/-- Dynamic channels (R159–R182): a bias reading judges the channel, a sample joins its crate and moves the write index, the overall level
is given or goes stale, settling ends, and the edges and deadlines of a tachometer move its state. Where the spec leaves a value or an order
open, the model's choice stands in log entries 5, 40, 85, 86, 87, 88, 89, 129. -/
def Obligations.DynamicChannelsComplete : Prop :=
  ∀ (t : Nat) (ch : Fin 16) (v0 v30 : Int) (gerr oerr : Q) (over30 clip cm compliance : Bool) (volts vsx : Q) (s : State) (e : Nat)
    (rest : List Nat),
    let u := s.at t
    let b := P.DYN ch.val
    let c := u.dch ch.val
    (u.domainOn 4 → u.dynMode ch.val = 1 →
      let ok := Q.le (Q.ofNat 21) vsx
      let w := (u.setFb P.DYNC R.DYN_COM_STAT_vsx_ok ok).setFv b R.DYN_BIAS_V_bias (toB32 volts).toNat
      let above := Q.lt (Q.frac (w.fv b R.DYN_BIAS_bias_hi) 10) volts
      let below := Q.lt volts (Q.frac (w.fv b R.DYN_BIAS_bias_lo) 10)
      exec (.biasMonitor t ch volts vsx compliance) s = .next
        ((w.dynFaults ch.val 0x13 ((if above then 1 else 0) + (if below then 2 else 0) + (if !ok || compliance then 16 else 0))).dynShow ch.val)) ∧
    (u.domainOn 4 → u.dynMode ch.val ≠ 0 →
      let mode := u.dynMode ch.val
      let w := if clip then (u.setDch ch.val { c with clipAt := some u.now }).satInc b R.DYN_CLIPS_clips 1 else u
      let w := w.dynAvdd ch.val
      let clipped := (w.dch ch.val).clipAt.any (fun a => decide (w.now < a + secs 1))
      let w := w.dynFaults ch.val (if mode = 1 then 8 else if mode = 2 then 12 else 4) ((if cm then 4 else 0) + (if clipped then 8 else 0))
      let d := w.dch ch.val
      let inv := decide (w.dynLive ch.val &&& dynMarking ≠ 0) || w.fb b R.DYN_STAT_settling || d.ovlEnd.any (fun a => decide (w.now < a)) ||
        w.linkOn 8 ch.val
      let paths := d.paths.add (w.fv b R.DYN_MODE_div) v0 v30
      let k := paths.correction gerr oerr
      let r := d.merge v0 (Q.round (Q.add (Q.mul (Q.ofInt v30) k.1) k.2)) (below30 v30) over30 clip inv
      let j := w.fv b R.DYN_WIDX_widx
      let w := if d.disc then (w.setFv b R.DYN_RUN_IDX_run_idx j).setStamp b R.DYN_RUN_T_LO_t R.DYN_RUN_T_HI_t w.now else w
      let w := w.setDch ch.val { r.2.2 with paths := paths }
      let w := if d.disc then w.setPlane (4 * ch.val + 3) ((w.plane (4 * ch.val + 3)).streamFrom 1 0) else w
      let w := w.nodeWriteLe (0x40000000 + ch.val * 0x400000 + j % 2 ^ 20 * 4) 4 r.2.1
      let w := (w.wrapInc b R.DYN_WIDX_widx 1).setFb b R.DYN_STAT_hg (decide (r.2.1 / 2 ^ 28 % 2 = 1))
      let w := w.setFv b R.DYN_GM_gm (uext 16 (gainCode k.1))
      exec (.dynSample t ch v0 v30 gerr oerr over30 clip cm) s =
        .next ((((w.levelSample ch.val r.1 d.disc inv).edgeSample ch.val r.1).zoomSample ch.val).dynShow ch.val)) ∧
    (u.domainOn 4 → u.dynLevels ch.val → u.fv b R.DYN_OVL_t_upd ≤ c.ovl.since →
      let w := u.setDch ch.val { c with ovl := { c.ovl with since := 0 } }
      let ok := decide (w.fv b R.DYN_OVL_t_win ≤ c.ovl.blocks.length) && !w.fb b R.DYN_STAT_settling && decide (w.dynLive ch.val &&& 0x7F = 0)
      let v := toB32 (w.overall ch.val)
      let x := w.setDch ch.val { w.dch ch.val with ovlOk := true, held := false }
      let x := (x.dynFaults ch.val 0x80 0).setFv b R.DYN_OVL_V_ovl v.toNat
      exec (.overallLevel t ch) s = .next
        (if ok then (x.sourceWrite (0x20 + ch.val) v (x.dynQuality ch.val) 2 x.now).dynShow ch.val
         else (w.setDch ch.val { w.dch ch.val with ovlOk := false }).dynShow ch.val)) ∧
    (c.settlingFrom = some e → u.domainOn 4 → u.dynQuality ch.val = 1 → e + msecs (u.fv b R.DYN_OVL_STALE_tol) ≤ u.now →
      exec (.overallStale t ch) s = .next ((u.dynFaults ch.val 0x80 0x80).dynShow ch.val)) ∧
    (let w := if u.domainOn 4 = true ∧ u.dynMode ch.val ≠ 0 then (u.dynAvdd ch.val).dynShow ch.val else u
     (w.dch ch.val).settleEnd = some e → w.domainOn 4 → e ≤ w.now →
      exec (.channelSettled t ch) s = .next
        (if w.dynLive ch.val &&& dynMarking ≠ 0 then w.dynShow ch.val
         else ((w.setDch ch.val { (w.dch ch.val).newWindow with settleEnd := none }).setFv b R.DYN_STAT_settling 0).dynShow ch.val)) ∧
    (c.found = e :: rest → u.domainOn 4 → u.dynMode ch.val = 3 →
      let n := u.fv b R.DYN_EIDX_eidx
      let flags := e % 16 + u.fv b R.DYN_TACH_pol * 16 + (if c.edgeDisc then 32 else 0)
      let w := u.nodeWrite (0x00400000 + ch.val * 0x80000 + n % 32768 * 16) (leBytes 8 (e / 16) ++ [byte flags, 0#8, 0#8, 0#8] ++ leBytes 4 n)
      let w := (w.wrapInc b R.DYN_EIDX_eidx 1).setDch ch.val { c with found := rest, edgeDisc := false }
      let w := if w.deadlinePassed ch.val e then w.tachoLost ch.val else w
      let was := w.fv b R.DYN_STAT_tstate
      let x := match c.edge with
        | some p => w.tachoInterval ch.val e (e - p)
        | none => w.setDch ch.val { w.dch ch.val with edge := some e }
      exec (.tachoEdge t ch) s = .next
        (x.setDch ch.val ((x.dch ch.val).lockedEdge n (decide (was = 2) && decide (x.fv b R.DYN_STAT_tstate = 2))))) ∧
    (u.domainOn 4 → u.dynMode ch.val = 3 → u.deadlinePassed ch.val (Nat.min (u.now * 16) (c.found.headD (u.now * 16))) →
      exec (.tachoDeadline t ch) s = .next (u.tachoLost ch.val))
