/-! ### State.setFv -/

@[simp] theorem State.setFv_now (s : State) (b : Nat) (f : Field) (v : Nat) : (s.setFv b f v).now = s.now := rfl
@[simp] theorem State.setFv_pending (s : State) (b : Nat) (f : Field) (v : Nat) : (s.setFv b f v).pending = s.pending := rfl
@[simp] theorem State.setFv_free (s : State) (b : Nat) (f : Field) (v : Nat) : (s.setFv b f v).free = s.free := rfl
@[simp] theorem State.setFv_staged (s : State) (b : Nat) (f : Field) (v : Nat) : (s.setFv b f v).staged = s.staged := rfl
@[simp] theorem State.setFv_group (s : State) (b : Nat) (f : Field) (v : Nat) : (s.setFv b f v).group = s.group := rfl
@[simp] theorem State.setFv_rings (s : State) (b : Nat) (f : Field) (v : Nat) : (s.setFv b f v).rings = s.rings := rfl
@[simp] theorem State.setFv_sealedPages (s : State) (b : Nat) (f : Field) (v : Nat) : (s.setFv b f v).sealedPages = s.sealedPages := rfl
@[simp] theorem State.setFv_queue (s : State) (b : Nat) (f : Field) (v : Nat) : (s.setFv b f v).queue = s.queue := rfl
@[simp] theorem State.setFv_host (s : State) (b : Nat) (f : Field) (v : Nat) : (s.setFv b f v).host = s.host := rfl
@[simp] theorem State.setFv_trap (s : State) (b : Nat) (f : Field) (v : Nat) : (s.setFv b f v).trap = s.trap := rfl
@[simp] theorem State.setFv_mem (s : State) (b : Nat) (f : Field) (v : Nat) : (s.setFv b f v).mem = s.mem := rfl
@[simp] theorem State.setFv_poisoned (s : State) (b : Nat) (f : Field) (v : Nat) : (s.setFv b f v).poisoned = s.poisoned := rfl
@[simp] theorem State.setFv_pwr (s : State) (b : Nat) (f : Field) (v : Nat) : (s.setFv b f v).pwr = s.pwr := rfl
@[simp] theorem State.setFv_tly (s : State) (b : Nat) (f : Field) (v : Nat) : (s.setFv b f v).tly = s.tly := rfl
@[simp] theorem State.setFv_sac (s : State) (b : Nat) (f : Field) (v : Nat) : (s.setFv b f v).sac = s.sac := rfl
@[simp] theorem State.setFv_dyn (s : State) (b : Nat) (f : Field) (v : Nat) : (s.setFv b f v).dyn = s.dyn := rfl
@[simp] theorem State.setFv_spx (s : State) (b : Nat) (f : Field) (v : Nat) : (s.setFv b f v).spx = s.spx := rfl
@[simp] theorem State.setFv_sto (s : State) (b : Nat) (f : Field) (v : Nat) : (s.setFv b f v).sto = s.sto := rfl
@[simp] theorem State.setFv_pte (s : State) (b : Nat) (f : Field) (v : Nat) : (s.setFv b f v).pte = s.pte := rfl
@[simp] theorem State.setFv_alh (s : State) (b : Nat) (f : Field) (v : Nat) : (s.setFv b f v).alh = s.alh := rfl
@[simp] theorem State.setFv_fbe (s : State) (b : Nat) (f : Field) (v : Nat) : (s.setFv b f v).fbe = s.fbe := rfl
@[simp] theorem State.setFv_evr (s : State) (b : Nat) (f : Field) (v : Nat) : (s.setFv b f v).evr = s.evr := rfl
@[simp] theorem State.setFv_tbs (s : State) (b : Nat) (f : Field) (v : Nat) : (s.setFv b f v).tbs = s.tbs := rfl
@[simp] theorem State.setFv_dio (s : State) (b : Nat) (f : Field) (v : Nat) : (s.setFv b f v).dio = s.dio := rfl
@[simp] theorem State.setFv_lpo (s : State) (b : Nat) (f : Field) (v : Nat) : (s.setFv b f v).lpo = s.lpo := rfl
@[simp] theorem State.setFv_can (s : State) (b : Nat) (f : Field) (v : Nat) : (s.setFv b f v).can = s.can := rfl
@[simp] theorem State.setFv_pnl (s : State) (b : Nat) (f : Field) (v : Nat) : (s.setFv b f v).pnl = s.pnl := rfl
@[simp] theorem State.setFv_rmp (s : State) (b : Nat) (f : Field) (v : Nat) : (s.setFv b f v).rmp = s.rmp := rfl
@[simp] theorem State.setFv_saf (s : State) (b : Nat) (f : Field) (v : Nat) : (s.setFv b f v).saf = s.saf := rfl
@[simp] theorem State.setFv_age (s : State) (b : Nat) (f : Field) (v : Nat) : (s.setFv b f v).age = s.age := rfl
@[simp] theorem State.setFv_sec (s : State) (b : Nat) (f : Field) (v : Nat) : (s.setFv b f v).sec = s.sec := rfl
@[simp] theorem State.setFv_lnk (s : State) (b : Nat) (f : Field) (v : Nat) : (s.setFv b f v).lnk = s.lnk := rfl
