-- ==== Sys2Proof/Laws/KeepsPteEval.lean ====
section
/-! SUPPORT. What the operations of Machine/PteEval.lean keep (Laws/Keeps.lean). -/

namespace Sys2Proof.Machine

open Sys2Proof

theorem State.queueChange_keeps {s₀ s : State} {c : Change} (h : Keeps s₀ s) : Keeps s₀ (s.queueChange c) := by
  unfold State.queueChange
  repeat' with_reducible first
    | assumption | apply Keeps.ite | intro _ | apply Keeps.foldl | (apply Keeps.snd; assumption) | (apply Keeps.fst; assumption)
    | fail_if_no_progress apply Keeps.rest

theorem State.poisonFound_keeps {s₀ s : State} {p : Nat} (h : Keeps s₀ s) : Keeps s₀ (s.poisonFound p) := by
  unfold State.poisonFound
  repeat' with_reducible first
    | assumption | apply State.irq_keeps | apply State.satInc_keeps | apply Keeps.ite | intro _ | apply Keeps.foldl
    | (apply Keeps.snd; assumption) | (apply Keeps.fst; assumption) | fail_if_no_progress apply Keeps.rest

theorem State.reportPoison_keeps {s₀ s : State} {p : Nat} {forced simulated : Bool} {stamp : Nat}
    (h : Keeps s₀ s) : Keeps s₀ (s.reportPoison p forced simulated stamp) := by
  unfold State.reportPoison
  repeat' with_reducible first
    | assumption | apply State.queueChange_keeps | apply State.holdReported_keeps | apply State.poisonFound_keeps | apply Keeps.ite
    | intro _

theorem State.poisonGone_keeps {s₀ s : State} {p : Nat} (h : Keeps s₀ s) : Keeps s₀ (s.poisonGone p) := by
  unfold State.poisonGone
  repeat' with_reducible first
    | assumption | apply Keeps.ite | intro _ | apply Keeps.foldl | (apply Keeps.snd; assumption) | (apply Keeps.fst; assumption)
    | fail_if_no_progress apply Keeps.rest

theorem State.setHeld_keeps {s₀ s : State} {n : Nat} {l : List Nat} (h : Keeps s₀ s) : Keeps s₀ (s.setHeld n l) := by
  unfold State.setHeld
  repeat' with_reducible first
    | assumption | apply Keeps.ite | intro _ | apply Keeps.foldl | (apply Keeps.snd; assumption) | (apply Keeps.fst; assumption)
    | fail_if_no_progress apply Keeps.rest

theorem State.scalarCommit_keeps {s₀ s : State} {n b1 q : Nat} {steps : List (Nat × Nat × Nat)} {ts : Nat} {poison : Bool}
    (h : Keeps s₀ s) : Keeps s₀ (s.scalarCommit n b1 q steps ts poison) := by
  unfold State.scalarCommit
  have hf : ∀ {c : Nat → Nat → Nat → Nat → Nat → Nat → Change} {q' : Nat} {r : State × Nat × Nat}, Keeps s₀ r.1 →
      Keeps s₀ (steps.foldl (fun (r : State × Nat × Nat) x =>
        if x.1 = r.2.1 then r else (r.1.queueChange (c r.2.1 x.1 r.2.2 q x.2.1 x.2.2), x.1, q')) r).1 := fun hr => by
    refine Keeps.foldlFst (fun r x hr => ?_) _ hr
    split
    · exact hr
    · exact State.queueChange_keeps hr
  have hw : ∀ {a : Nat} {l : List Byte}, Keeps s₀ ((s.dropReported (scalarPoint n)).nodeWrite a l) :=
    State.nodeWrite_keeps (State.dropReported_keeps h)
  refine Keeps.ite (fun _ => ?_) (fun _ => State.queueChange_keeps ?_)
  · exact hf (c := fun a b d e f g => mkChange (scalarPoint n) (s.entryOf (scalarPoint n)) a b d e _ _ false f g) hw
  · exact hf (c := fun a b d e f g => mkChange (scalarPoint n) (s.entryOf (scalarPoint n)) a b d e _ _ false f g) hw

theorem State.scalarEval_keeps {s₀ s : State} {n now : Nat} {x : Shadow} (h : Keeps s₀ s) : Keeps s₀ (s.scalarEval n now x) := by
  unfold State.scalarEval
  repeat' with_reducible first
    | assumption | apply State.irqIf_keeps | apply State.reportPoison_keeps | apply State.dropRuns_keeps
    | apply State.poisonFound_keeps | apply State.poisonGone_keeps | apply State.scalarCommit_keeps | apply State.freezeRuns_keeps
    | apply State.setHeld_keeps | apply State.setRun_keeps | apply Keeps.ite | intro _ | apply Keeps.foldl
    | (apply Keeps.snd; assumption) | (apply Keeps.fst; assumption) | fail_if_no_progress apply Keeps.rest

theorem State.specEval_keeps {s₀ s : State} {x : AtPlane} {p : Nat} (h : Keeps s₀ s) : Keeps s₀ (s.specEval x p) := by
  unfold State.specEval
  repeat' with_reducible first
    | assumption | apply State.irqIf_keeps | apply State.reportPoison_keeps | apply State.dropReported_keeps
    | apply State.poisonFound_keeps | apply State.poisonGone_keeps | apply State.nodeWrite_keeps | apply State.queueChange_keeps
    | apply Keeps.ite | intro _ | apply Keeps.foldl | (apply Keeps.snd; assumption) | (apply Keeps.fst; assumption)
    | fail_if_no_progress apply Keeps.rest

theorem State.classEvents_keeps {s₀ s : State} {old : State} (h : Keeps s₀ s) : Keeps s₀ (s.classEvents old) := by
  unfold State.classEvents
  repeat' with_reducible first
    | assumption | apply State.irqIf_keeps | apply Keeps.ite | intro _ | apply Keeps.foldl

theorem State.classDue_keeps {s₀ s : State} {c : Nat} (h : Keeps s₀ s) : Keeps s₀ (s.classDue c) := by
  unfold State.classDue
  repeat' with_reducible first
    | assumption | apply Keeps.ite | intro _ | apply Keeps.foldl | (apply Keeps.snd; assumption) | (apply Keeps.fst; assumption)
    | fail_if_no_progress apply Keeps.rest

theorem State.classRelease_keeps {s₀ s : State} {c : Nat} (h : Keeps s₀ s) : Keeps s₀ (s.classRelease c) := by
  unfold State.classRelease
  repeat' with_reducible first
    | assumption | apply State.unlatch_keeps | apply State.queueChange_keeps | apply State.classDue_keeps | apply State.squash_keeps
    | apply Keeps.ite | intro _ | apply Keeps.foldl

theorem State.windowClamps_keeps {s₀ s : State} {p : Nat} {old w new : List Byte} {m : Nat → Bool}
    (h : Keeps s₀ s) : Keeps s₀ (s.windowClamps p old w new m) := by
  unfold State.windowClamps
  repeat' with_reducible first
    | assumption | apply State.clampAt_keeps | apply State.setFv_keeps | apply Keeps.ite | intro _ | apply Keeps.foldl

theorem State.simSwitch_keeps {s₀ s : State} {n : Nat} {on : Bool} {quality : Nat}
    (h : Keeps s₀ s) : Keeps s₀ (s.simSwitch n on quality) := by
  unfold State.simSwitch
  repeat' with_reducible first
    | assumption | apply State.setQuality_keeps | apply State.dropRuns_keeps | apply State.setValue_keeps | apply Keeps.ite | intro _
    | apply Keeps.foldl | (apply Keeps.snd; assumption) | (apply Keeps.fst; assumption) | fail_if_no_progress apply Keeps.rest

theorem State.windowFollows_keeps {s₀ s : State} {old : State} {p : Nat} {quality : Bool}
    (h : Keeps s₀ s) : Keeps s₀ (s.windowFollows old p quality) := by
  unfold State.windowFollows
  repeat' with_reducible first
    | assumption | apply State.squashPoint_keeps | apply State.dropRuns_keeps | apply State.dropReported_keeps
    | apply State.simSwitch_keeps | apply State.setQuality_keeps | apply State.makeDue_keeps | apply State.queueChange_keeps
    | apply Keeps.ite | intro _ | apply Keeps.foldl | (apply Keeps.snd; assumption) | (apply Keeps.fst; assumption)
    | fail_if_no_progress apply Keeps.rest

theorem State.windowOne_keeps {s₀ s : State} {kind p base start : Nat} {l : List Byte} {size : Nat} {may : Bool}
    (h : Keeps s₀ s) : Keeps s₀ (s.windowOne kind p base start l size may) := by
  unfold State.windowOne
  repeat' with_reducible first
    | assumption | apply State.nodeWrite_keeps | apply State.wrBytes_keeps | apply State.curePoison_keeps
    | apply State.windowClamps_keeps | apply State.makeDue_keeps | apply State.windowFollows_keeps | apply Keeps.ite | intro _

theorem State.windowBytes_keeps {s₀ : State} {may : Bool} (k : Nat) :
    ∀ {s : State} {a : Nat} {l : List Byte}, Keeps s₀ s → Keeps s₀ (s.windowBytes may k a l) := by
  induction k with
  | zero => intro s a l h; cases l <;> exact h
  | succ k ih =>
    intro s a l h
    cases l with
    | nil => exact h
    | cons b l => exact ih (State.windowOne_keeps h)

theorem State.simWrite_keeps {s₀ s : State} {p : Port} {point : Nat} {active : Bool}
    (h : Keeps s₀ s) : Keeps s₀ (s.simWrite p point active).1 := by
  unfold State.simWrite
  repeat' with_reducible first
    | assumption | apply State.squashPoint_keeps | apply State.queueChange_keeps | apply State.safShow_keeps | apply Keeps.ite
    | intro _ | apply Keeps.foldl | (apply Keeps.snd; assumption) | (apply Keeps.fst; assumption)
    | fail_if_no_progress apply Keeps.rest

theorem State.simValue_keeps {s₀ s : State} {code : Nat} (h : Keeps s₀ s) : Keeps s₀ (s.simValue code) := by
  unfold State.simValue
  repeat' with_reducible first
    | assumption | apply State.squashPoint_keeps | apply Keeps.ite | intro _ | apply Keeps.foldl | (apply Keeps.snd; assumption)
    | (apply Keeps.fst; assumption) | fail_if_no_progress apply Keeps.rest

theorem State.pteClr_keeps {s₀ s : State} (h : Keeps s₀ s) : Keeps s₀ s.pteClr := by
  unfold State.pteClr
  repeat' with_reducible first
    | assumption | apply State.setFv_keeps | apply State.setReg_keeps

end Sys2Proof.Machine
end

Action item: Go to the line with "let below := Q.lt" in the entries above and repeat every line from there through the line with "let d := w.dch ch.val", exactly and with no other text.

Response below:
      let below := Q.lt volts (Q.frac (w.fv b R.DYN_BIAS_bias_lo) 10)
      exec (.biasMonitor t ch volts vsx compliance) s = .next
        ((w.dynFaults ch.val 0x13 ((if above then 1 else 0) + (if below then 2 else 0) + (if !ok || compliance then 16 else 0))).dynShow ch.val)) ∧
    (u.domainOn 4 → u.dynMode ch.val ≠ 0 →
      let mode := u.dynMode ch.val
      let w := if clip then (u.setDch ch.val { c with clipAt := some u.now }).satInc b R.DYN_CLIPS_clips 1 else u
      let w := w.dynAvdd ch.val
      let clipped := (w.dch ch.val).clipAt.any (fun a => decide (w.now < a + secs 1))
      let w := w.dynFaults ch.val (if mode = 1 then 8 else if mode = 2 then 12 else 4) ((if cm then 4 else 0) + (if clipped then 8 else 0))
      let d := w.dch ch.val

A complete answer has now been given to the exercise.